If Microsoft wants to interoperate easily with the standards-based products already in the marketplace, they will implement the de facto standard for their STAsBinary() and STAsText() functions. If they are paying lip service to actual interoperability (“we implemented the standard but for some reason absolutely everybody else is doing it different! who knew?”) they’ll do something else.

The de jure standard is, as the comment correctly notes, well nigh impossible to divine, because the OGC guidance on the subject has been scattered through so many areas, and because there is no explicit guidance on the topic for WKB and WKT. But the de facto standard, the “standard industry consensus” is clear: long/lat.

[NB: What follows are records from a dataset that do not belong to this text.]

-- ==== Sys2Proof/Machine/State.lean ====
section
/-! DEFINITION. The state of a network of K8 packages (R7, R14, R15, R17), as plain data, and the state after reset.
Numbers name units: a core is pkg * 512 + die * 128 + cluster * 8 + logical core, a cluster pkg * 64 + die * 16 + 4y + x,
a die pkg * 4 + die, a pseudo-channel pkg * 512 + 64n + c. A table (`Tab`) lists the entries that differ from their
reset value, in rising order of their index. -/

namespace Sys2Proof.Machine

/-- A table indexed by number: what is not listed holds the reset value of its kind. -/
abbrev Tab (α : Type) := List (Nat × α)

/-- Every byte of every memory (R192). An address is (kind + 8 * unit) * 2 ^ 56 + offset, with kind 1 the SPM of a
core, 2 the CMEM of a cluster, 3 the DMEM of a die, 4 a pseudo-channel of HBM and 7 the host memory behind a package. -/
structure Memory where
  cells : List Host.Cell
  deriving DecidableEq, Repr

/-- A predicate register: 64 lane bits and the uniform bit U (R127). -/
structure PVal where
  bits : BitVec 64
  u : Bool
  deriving DecidableEq, Repr

/-- A loop register (R126, R136, R180). -/
structure LoopReg where
  ls : Nat
  le : Nat
  lc : Nat
  active : Bool
  deriving DecidableEq, Repr

/-- A target register (R126, R135, R176): state 0 empty, 1 lines in flight, 2 ready; the fetched lines by address. -/
structure TReg where
  target : Nat
  state : Nat
  readyAt : Nat
  lines : List (Nat × BitVec 512)
  deriving DecidableEq, Repr

/-- A pending transfer (R177): its target, how many bundles remain, whether it links, the number of the TRANS bundle,
and the lines its target register had fetched. -/
structure Pending where
  target : Nat
  rem : Nat
  link : Bool
  order : Nat
  lines : List (Nat × BitVec 512)
  deriving DecidableEq, Repr

/-- What a result in flight writes: a scalar, predicate, vector or matrix-parameter register, a push to a bound stream,
or nothing but its flags. -/
inductive RegName where
  | s (n : Nat)
  | p (n : Nat)
  | v (n : Nat)
  | m (n : Nat)
  | push (k : Nat)
  | flagsOnly
  deriving DecidableEq, Repr

/-- A result in flight (R25, R270): value, lanes written, flags due with it (R70), the bundle boundaries (in the exposed
modes) or cycles (in STRAND mode) still to pass before it is visible, its slot, the number of its bundle, the barrier its
retirement arrives on, and, of a push to a write stream, its operation's number and those it follows (R259). -/
structure Result where
  reg : RegName
  val : VecWord
  mask : BitVec 64
  flags : BitVec 5
  rem : Nat
  slot : Nat
  order : Nat
  arrive : Option Nat
  push : Option (Nat × List Nat)
  deriving DecidableEq, Repr

/-- The results that became visible at the last boundary of an exposed mode, what their registers held before, the FPFLAGS
bits they set, and WCOLL before: a context that traps or is stopped at that boundary has them in flight with a remaining
count of 1 (R374, R381). A push, and an arrival of a suffix, stay with their result until they are made: `Turn.land`. -/
structure Recent where
  results : List Result
  regs : List (RegName × VecWord)
  flags : BitVec 5
  wcoll : Bool
  deriving DecidableEq, Repr

/-- What trap entry captures (R374). -/
structure Capture where
  results : List Result
  pend : List Pending
  l0 : LoopReg
  l1 : LoopReg
  deriving DecidableEq, Repr

/-- The control registers of a context (R69, R70, R129, R132, R133, R372). -/
structure CtxCsr where
  rm : BitVec 2
  flags : BitVec 5
  ppl : Bool
  tcoll : Bool
  wcoll : Bool
  group : Nat
  pri : Nat
  tpc : Nat
  tcause : Nat
  tval : Word
  deriving DecidableEq, Repr

/-- A wait in progress (R137, R373): what waits, the cause code of its timeout, TVAL and LOC of it, the core's live
cycle at which it began, and the limit then in force. -/
structure Wait where
  key : Nat
  code : Nat
  tval : Word
  loc : Nat
  start : Nat
  limit : Nat
  deriving DecidableEq, Repr

/-- Where a context stands: active; ended and draining its results (R188); whether it has issued; when it became ready
and last issued (R50); the number of bundles issued; the waits of its next bundle; the JOIN it waits at (R37); the cycle in
which it took a record that its own core pushed in the cycle before (R252, R359). -/
structure CtxRun where
  active : Bool
  ended : Bool
  hasIssued : Bool
  readySince : Nat
  lastIssue : Nat
  issued : Nat
  waits : List Wait
  join : Option Nat
  tookAt : Nat
  deriving DecidableEq, Repr

/-- The engine operations the context has issued that are still outstanding, and those every later one waits for
(R259 to R261). -/
structure CtxDep where
  ops : List Nat
  fence : List Nat
  deriving DecidableEq, Repr

/-- A context (R28, R126). -/
structure Ctx where
  s : Tab Word
  p : Tab PVal
  l0 : LoopReg
  l1 : LoopReg
  tb : Tab TReg
  pend : List Pending
  pc : Nat
  csr : CtxCsr
  run : CtxRun
  inflight : List Result
  cap : Option Capture
  recent : Option Recent
  dep : CtxDep
  deriving DecidableEq, Repr

/-- The identity and mode of a core (R129, R130): mode 0 ATTACHED, 1 DETACHED, 2 STRAND; whether a node or a host start
holds it, and the die whose scheduler placed it. -/
structure CoreIdent where
  mode : Nat
  pl : Bool
  lcore : Nat
  lcluster : Nat
  node : Nat
  part : Nat
  placed : Bool
  started : Bool
  home : Nat
  deriving DecidableEq, Repr

/-- The per-core control registers (R129, R134, R137). -/
structure CoreCsr where
  barbase : Nat
  tvec : Nat
  taglimit : Nat
  joinlimit : Nat
  waitlimit : Nat
  deriving DecidableEq, Repr

/-- A bundle in a decode queue (R32): its address, its line, the first cycle it may issue, its number, and the leader
that decided its address (R33, R36). -/
structure QBundle where
  addr : Nat
  line : BitVec 512
  readyAt : Nat
  num : Nat
  lead : Option Nat
  deriving DecidableEq, Repr

/-- What an attached core's TRANS or LOOP came to (R34): the bundle's number, the transfer it created with its lines,
the loop a LOOP executed on with what it left there, and where a count of zero goes. -/
structure Note where
  num : Nat
  target : Option (Nat × List (Nat × BitVec 512))
  loop : Option (Nat × LoopReg)
  skip : Option Nat
  deriving DecidableEq, Repr

/-- What the core fetches from (R24, R32): the decode queue, the fetch buffer's lines, oldest first, the number of
the last attached bundle it issued, whether it has just re-attached (R38), and its notes, oldest first. -/
structure CoreFetch where
  queue : List QBundle
  lines : List (Nat × BitVec 512)
  lastNum : Nat
  fresh : Bool
  notes : List Note
  deriving DecidableEq, Repr

/-- The operation a trigger fires (R361). -/
structure TrigOp where
  kind : Nat
  bar : Nat
  nb : Bool
  inc : Nat
  tag : Bool
  ckpt : Bool
  rel : Bool
  acq : Bool
  scope : Nat
  opx : Nat
  dst : Word
  src : Word
  len : Word
  deriving DecidableEq, Repr

/-- An armed trigger (R360, R364), with the operations its fired operation follows, its operation number, and the cycle
from which it fires once its condition is met (0: not met). -/
structure Trigger where
  bar : Nat
  thr : Nat
  phase : Bool
  op : TrigOp
  ctx : Nat
  after : List Nat
  opId : Nat
  metAt : Nat
  deriving DecidableEq, Repr

/-- An arrival of an RGET (R51). -/
structure Arrival where
  pc : Nat
  off : Nat
  cookie : Word
  deriving DecidableEq, Repr

/-- A stream descriptor's walk (R288). -/
structure Walk where
  base : Nat
  c0 : Nat
  c1 : Nat
  c2 : Nat
  s0 : Int
  s1 : Int
  s2 : Int
  esz : Nat
  write : Bool
  deriving DecidableEq, Repr

/-- A pushed entry of a write stream that is not yet written (R291), with the operations it follows (R259). -/
structure StreamEntry where
  idx : Nat
  data : VecWord
  opId : Nat
  after : List Nat
  deriving DecidableEq, Repr

/-- A byte of SPM that a store of an operation's own bundle wrote (R100, R218): its offset, what it held before, what was
stored, and the number that its writes had then been given (`State.watch`). The operation does not see that store. -/
structure Hidden where
  off : Nat
  old : Byte
  new : Byte
  at_ : Nat
  deriving DecidableEq, Repr

/-- A stream engine (R288 to R292): configured, bound, descriptor offset, position in entries, entries fetched ahead,
entries pushed and unwritten, the status bits, entries moved, when the next fetch may land, the operations its
reads follow, the operation its reads count as, and what its reads do not see (R218). -/
structure Stream where
  bound : Bool
  desc : Nat
  walk : Option Walk
  pos : Nat
  fetched : List VecWord
  unwritten : List StreamEntry
  mis : Bool
  ovr : Bool
  exh : Bool
  readyAt : Nat
  after : List Nat
  opId : Nat
  hide : List Hidden
  deriving DecidableEq, Repr

/-- One weight latch (R224): VALID, format, the 128 mantissas of each column, and for each column the scale pair and
the invalid bit of its four blocks. -/
structure Latch where
  valid : Bool
  fm : Nat
  cols : List (List Int)
  scales : List (List (Nat × Int × Bool))
  deriving DecidableEq, Repr

/-- A call of the matrix queue (R227, R230, R247): routine, SEQ, q0 to q7, owned tiles, the routine's words as they
stood at the MXCALL, the index of the next micro-operation, loop counters, the fault barrier, its operation number, the
operations it follows, the engine cycle from which it may start, and the bytes that a store of its bundle wrote, which it
does not see (R239). -/
structure Call where
  rout : Nat
  seq : Nat
  q : Tab Word
  owned : List Nat
  words : List Word
  idx : Nat
  loops : List (Nat × Nat)
  fbar : Nat
  opId : Nat
  after : List Nat
  startAt : Nat
  hide : List Hidden
  deriving DecidableEq, Repr

/-- A WLD, AST or ZCVT in progress (R233 to R235, R238), its operands resolved as R231 says: its code, its call's SEQ,
tile, first row, rows, next row, the engine cycle of its dispatch, the address of its first byte, the range that it may
touch, row stride, scale stride, scale address, index list, format or target, FZI or FZO, and GATH or TAG; the rows that a
gathered AST has read ahead (R238), and the 64-byte granules of index list and scale array that it has read, by their number
in SPM (R239). -/
structure Uop where
  kind : Nat
  seq : Nat
  tile : Nat
  row0 : Nat
  rows : Nat
  row : Nat
  at_ : Nat
  base : Nat
  lo : Nat
  hi : Nat
  str : Nat
  sstr : Nat
  scl : Nat
  idxo : Nat
  fm : Nat
  fz : Bool
  mark : Bool
  ahead : Nat
  grans : List (Nat × BitVec 512)
  deriving DecidableEq, Repr

/-- A row's contributions on their way through the array (R223, R238): its call's SEQ, the engine cycle in which they
are added, tile, row, and for each column the four contributions, `none` for an invalid block. -/
structure RowFlow where
  seq : Nat
  due : Nat
  tile : Nat
  row : Nat
  adds : List (List (Option Int))
  deriving DecidableEq, Repr

/-- The matrix engine (R223 to R247): its calls, oldest first, its latches, NEXT, FCODE and FSEQ, what is in progress,
the wait of its next micro-operation, the cycles it has run, the credit of its island (R2), the cycles of the network in
which its island was not halted (R410), and the cycle of the core's last M-slot access with the SPM words it touches, for
which the engine waits where they need one bank (R216, R238). -/
structure Matrix where
  calls : List Call
  active : Latch
  shadow : Latch
  next : Nat
  fcode : Nat
  fseq : Nat
  uops : List Uop
  flows : List RowFlow
  waits : List Wait
  clock : Nat
  credit : Nat
  live : Nat
  slotAt : Nat
  slotWords : List Nat
  deriving DecidableEq, Repr

/-- An accumulator element (R82). -/
structure AccEl where
  a : Int
  inv : Bool
  deriving DecidableEq, Repr

/-- The accumulator store (R195): the 128 elements of each tile row by 32 * tile + row, G and OVF by tile. -/
structure Acc where
  rows : Tab (List AccEl)
  g : Tab Int
  ovf : Tab Bool
  deriving DecidableEq, Repr

/-- The microprogram store and routine table (R192, R241); what is not listed holds the reset contents. -/
structure Prog where
  words : Tab Word
  table : Tab Word
  deriving DecidableEq, Repr

/-- Sync membership (R41, R42): member, pending SYNCJ, the TIME of the arrival, the TIME the SYNC bundle issues. -/
structure SyncState where
  member : Bool
  pendJ : Bool
  arrived : Option Nat
  go : Option Nat
  deriving DecidableEq, Repr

Update: To clarify the chocolate challenge, products that produce backwards WKB and WKT to satisfy SQL Server (FME, Manifold) don’t count. This is about the industry standard that pre-existed SQL Server.

Drived Products

The news that a third center-line road data provider is starting up is very interesting. In an interview with Directions they are relatively closed-lipped about why they think they can compete with the big boys, but a good guess can be had by looking at their earlier news releases. This not a road mapping company, this is a computer vision company. Presumably the liberal application of computer vision allows them to combine their GPS and intertial data with road sign readings to build out full navigation-restricted data without a heavy manual data post-processing step.

That still leaves the tricky aspect of actually driving their cars down every street in the country, and I wonder what mapping source they used to ensure they weren’t missing any. The mathematics of driving every road in the country are also daunting: 4 million miles of roads in the USA, at an average speed of 20 miles per hour, for 8 hours a day, implies 25,000 days of driving! Or $2M using $10/hour drivers, plus the capital cost (at least $5M) of the 70+ vehicles needed to do the thing in about a year.

On the other hand, given that Nokia just paid $8B for NavTeq, the cost of entry into this marketplace is incredibly low — $20M maybe? I think I’m in the wrong business, time to hit the road!